**Task statement**
Look below for the line containing "SE Vx, kk. -/"; from there, print each line exactly up to and including the line containing "plain sum. -/", and stop.

[Saved entries]
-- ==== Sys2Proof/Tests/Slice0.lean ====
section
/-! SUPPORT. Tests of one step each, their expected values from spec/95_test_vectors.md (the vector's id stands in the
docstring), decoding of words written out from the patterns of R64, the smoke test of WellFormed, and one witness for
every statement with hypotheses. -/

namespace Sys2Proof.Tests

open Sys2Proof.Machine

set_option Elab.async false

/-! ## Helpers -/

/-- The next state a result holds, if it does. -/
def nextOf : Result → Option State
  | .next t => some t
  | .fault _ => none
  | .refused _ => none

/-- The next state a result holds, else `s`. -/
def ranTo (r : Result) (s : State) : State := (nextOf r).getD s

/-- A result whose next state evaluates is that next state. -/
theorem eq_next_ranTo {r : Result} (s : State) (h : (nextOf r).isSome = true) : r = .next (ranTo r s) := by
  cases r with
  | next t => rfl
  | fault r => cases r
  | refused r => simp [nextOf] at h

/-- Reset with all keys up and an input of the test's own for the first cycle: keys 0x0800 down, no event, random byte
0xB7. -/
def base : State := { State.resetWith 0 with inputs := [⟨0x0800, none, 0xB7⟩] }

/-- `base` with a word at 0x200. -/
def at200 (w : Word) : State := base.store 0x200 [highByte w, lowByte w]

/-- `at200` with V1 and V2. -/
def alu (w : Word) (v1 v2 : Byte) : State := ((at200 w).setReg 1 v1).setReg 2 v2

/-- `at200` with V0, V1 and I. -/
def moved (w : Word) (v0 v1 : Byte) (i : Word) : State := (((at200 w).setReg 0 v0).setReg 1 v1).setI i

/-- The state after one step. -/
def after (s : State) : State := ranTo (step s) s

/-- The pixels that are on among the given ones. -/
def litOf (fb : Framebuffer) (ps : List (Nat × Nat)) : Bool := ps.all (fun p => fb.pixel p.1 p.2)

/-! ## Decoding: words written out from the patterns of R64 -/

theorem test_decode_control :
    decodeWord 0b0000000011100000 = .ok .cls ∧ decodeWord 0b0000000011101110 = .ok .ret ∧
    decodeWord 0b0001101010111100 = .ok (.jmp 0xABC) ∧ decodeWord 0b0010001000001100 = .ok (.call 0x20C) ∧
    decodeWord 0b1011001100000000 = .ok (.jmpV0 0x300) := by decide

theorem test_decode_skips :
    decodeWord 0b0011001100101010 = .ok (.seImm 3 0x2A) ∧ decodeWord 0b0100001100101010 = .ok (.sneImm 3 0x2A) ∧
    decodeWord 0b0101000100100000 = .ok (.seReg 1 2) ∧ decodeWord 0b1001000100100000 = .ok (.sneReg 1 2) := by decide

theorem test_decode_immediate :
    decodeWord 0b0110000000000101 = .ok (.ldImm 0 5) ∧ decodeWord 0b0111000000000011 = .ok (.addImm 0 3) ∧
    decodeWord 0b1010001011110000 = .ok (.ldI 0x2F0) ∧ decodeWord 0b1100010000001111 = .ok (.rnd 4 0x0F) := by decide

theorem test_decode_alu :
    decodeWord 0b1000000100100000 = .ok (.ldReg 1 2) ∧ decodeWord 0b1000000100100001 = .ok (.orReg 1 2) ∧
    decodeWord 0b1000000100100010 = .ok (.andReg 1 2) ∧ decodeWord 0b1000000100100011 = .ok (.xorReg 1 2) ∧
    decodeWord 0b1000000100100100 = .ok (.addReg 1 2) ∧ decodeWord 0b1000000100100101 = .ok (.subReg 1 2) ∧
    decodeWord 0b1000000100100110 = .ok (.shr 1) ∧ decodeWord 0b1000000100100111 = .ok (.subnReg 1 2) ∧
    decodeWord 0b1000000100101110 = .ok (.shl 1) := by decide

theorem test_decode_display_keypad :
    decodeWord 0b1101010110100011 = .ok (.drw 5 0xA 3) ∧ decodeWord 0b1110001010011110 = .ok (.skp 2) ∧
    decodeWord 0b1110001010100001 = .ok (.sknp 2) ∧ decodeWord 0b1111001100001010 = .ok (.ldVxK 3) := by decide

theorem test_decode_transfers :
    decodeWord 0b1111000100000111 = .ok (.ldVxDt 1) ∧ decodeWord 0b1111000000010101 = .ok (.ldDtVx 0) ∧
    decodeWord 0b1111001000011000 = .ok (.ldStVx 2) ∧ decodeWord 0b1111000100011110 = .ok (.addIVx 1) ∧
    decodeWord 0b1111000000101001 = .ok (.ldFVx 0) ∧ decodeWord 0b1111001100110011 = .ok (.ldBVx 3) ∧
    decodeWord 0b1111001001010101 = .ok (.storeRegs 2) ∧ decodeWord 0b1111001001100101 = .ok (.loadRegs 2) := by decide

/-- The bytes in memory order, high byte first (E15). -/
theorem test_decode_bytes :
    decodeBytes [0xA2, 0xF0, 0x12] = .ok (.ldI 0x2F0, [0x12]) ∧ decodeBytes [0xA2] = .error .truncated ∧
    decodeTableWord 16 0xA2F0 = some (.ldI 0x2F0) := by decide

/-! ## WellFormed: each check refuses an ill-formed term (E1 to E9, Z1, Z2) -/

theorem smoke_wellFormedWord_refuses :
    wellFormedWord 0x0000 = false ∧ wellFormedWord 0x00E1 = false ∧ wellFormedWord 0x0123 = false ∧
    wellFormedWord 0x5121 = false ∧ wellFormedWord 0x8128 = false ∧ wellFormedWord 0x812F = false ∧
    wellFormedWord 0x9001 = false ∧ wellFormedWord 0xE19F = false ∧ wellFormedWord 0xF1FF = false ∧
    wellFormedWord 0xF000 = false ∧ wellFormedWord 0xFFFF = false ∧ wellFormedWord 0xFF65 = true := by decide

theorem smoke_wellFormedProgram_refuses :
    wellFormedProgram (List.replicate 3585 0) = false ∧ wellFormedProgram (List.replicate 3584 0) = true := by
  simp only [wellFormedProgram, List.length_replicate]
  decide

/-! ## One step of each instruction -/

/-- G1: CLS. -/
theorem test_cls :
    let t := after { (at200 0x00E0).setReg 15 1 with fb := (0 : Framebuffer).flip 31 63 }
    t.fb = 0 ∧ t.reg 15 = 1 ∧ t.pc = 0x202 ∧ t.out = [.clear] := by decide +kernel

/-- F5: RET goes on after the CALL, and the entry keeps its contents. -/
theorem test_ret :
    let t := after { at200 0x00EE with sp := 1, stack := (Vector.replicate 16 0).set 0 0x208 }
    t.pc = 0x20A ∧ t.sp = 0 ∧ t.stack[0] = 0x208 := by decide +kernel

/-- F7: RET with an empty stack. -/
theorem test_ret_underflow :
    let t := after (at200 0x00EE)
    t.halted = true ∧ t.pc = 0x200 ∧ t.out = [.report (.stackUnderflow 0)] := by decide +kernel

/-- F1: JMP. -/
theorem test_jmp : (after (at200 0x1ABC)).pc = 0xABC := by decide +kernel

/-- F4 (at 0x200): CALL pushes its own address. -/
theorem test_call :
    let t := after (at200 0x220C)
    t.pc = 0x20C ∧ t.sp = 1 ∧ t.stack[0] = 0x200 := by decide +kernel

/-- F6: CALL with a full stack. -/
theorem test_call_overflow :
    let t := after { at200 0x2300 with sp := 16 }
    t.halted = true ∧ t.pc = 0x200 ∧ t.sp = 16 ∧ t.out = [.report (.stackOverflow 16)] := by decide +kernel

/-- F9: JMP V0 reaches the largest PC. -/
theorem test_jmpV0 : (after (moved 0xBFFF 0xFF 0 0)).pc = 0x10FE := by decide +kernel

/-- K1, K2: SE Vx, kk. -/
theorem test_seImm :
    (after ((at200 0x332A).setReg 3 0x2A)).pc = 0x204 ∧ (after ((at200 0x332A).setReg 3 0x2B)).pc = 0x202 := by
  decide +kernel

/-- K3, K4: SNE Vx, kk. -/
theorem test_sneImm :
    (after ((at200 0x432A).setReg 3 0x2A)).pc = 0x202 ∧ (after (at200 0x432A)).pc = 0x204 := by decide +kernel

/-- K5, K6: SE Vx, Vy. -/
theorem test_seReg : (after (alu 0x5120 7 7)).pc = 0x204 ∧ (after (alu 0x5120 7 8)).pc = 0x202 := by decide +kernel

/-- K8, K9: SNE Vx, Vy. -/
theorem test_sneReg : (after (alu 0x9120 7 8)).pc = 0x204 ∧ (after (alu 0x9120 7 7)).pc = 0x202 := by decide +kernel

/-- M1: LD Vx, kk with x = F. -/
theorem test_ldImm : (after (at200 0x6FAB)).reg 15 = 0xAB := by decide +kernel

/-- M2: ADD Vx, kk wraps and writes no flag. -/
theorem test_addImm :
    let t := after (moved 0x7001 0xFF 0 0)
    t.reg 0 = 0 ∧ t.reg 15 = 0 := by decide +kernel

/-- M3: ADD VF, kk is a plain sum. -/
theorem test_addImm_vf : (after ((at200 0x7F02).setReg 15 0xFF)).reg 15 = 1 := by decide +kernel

**Task response**
/-- K1, K2: SE Vx, kk. -/
theorem test_seImm :
    (after ((at200 0x332A).setReg 3 0x2A)).pc = 0x204 ∧ (after ((at200 0x332A).setReg 3 0x2B)).pc = 0x202 := by
  decide +kernel

/-- K3, K4: SNE Vx, kk. -/
theorem test_sneImm :
    (after ((at200 0x432A).setReg 3 0x2A)).pc = 0x202 ∧ (after (at200 0x432A)).pc = 0x204 := by decide +kernel

/-- K5, K6: SE Vx, Vy. -/
theorem test_seReg : (after (alu 0x5120 7 7)).pc = 0x204 ∧ (after (alu 0x5120 7 8)).pc = 0x202 := by decide +kernel

/-- K8, K9: SNE Vx, Vy. -/
theorem test_sneReg : (after (alu 0x9120 7 8)).pc = 0x204 ∧ (after (alu 0x9120 7 7)).pc = 0x202 := by decide +kernel

/-- M1: LD Vx, kk with x = F. -/
theorem test_ldImm : (after (at200 0x6FAB)).reg 15 = 0xAB := by decide +kernel

/-- M2: ADD Vx, kk wraps and writes no flag. -/
theorem test_addImm :
    let t := after (moved 0x7001 0xFF 0 0)
    t.reg 0 = 0 ∧ t.reg 15 = 0 := by decide +kernel

/-- M3: ADD VF, kk is a plain sum. -/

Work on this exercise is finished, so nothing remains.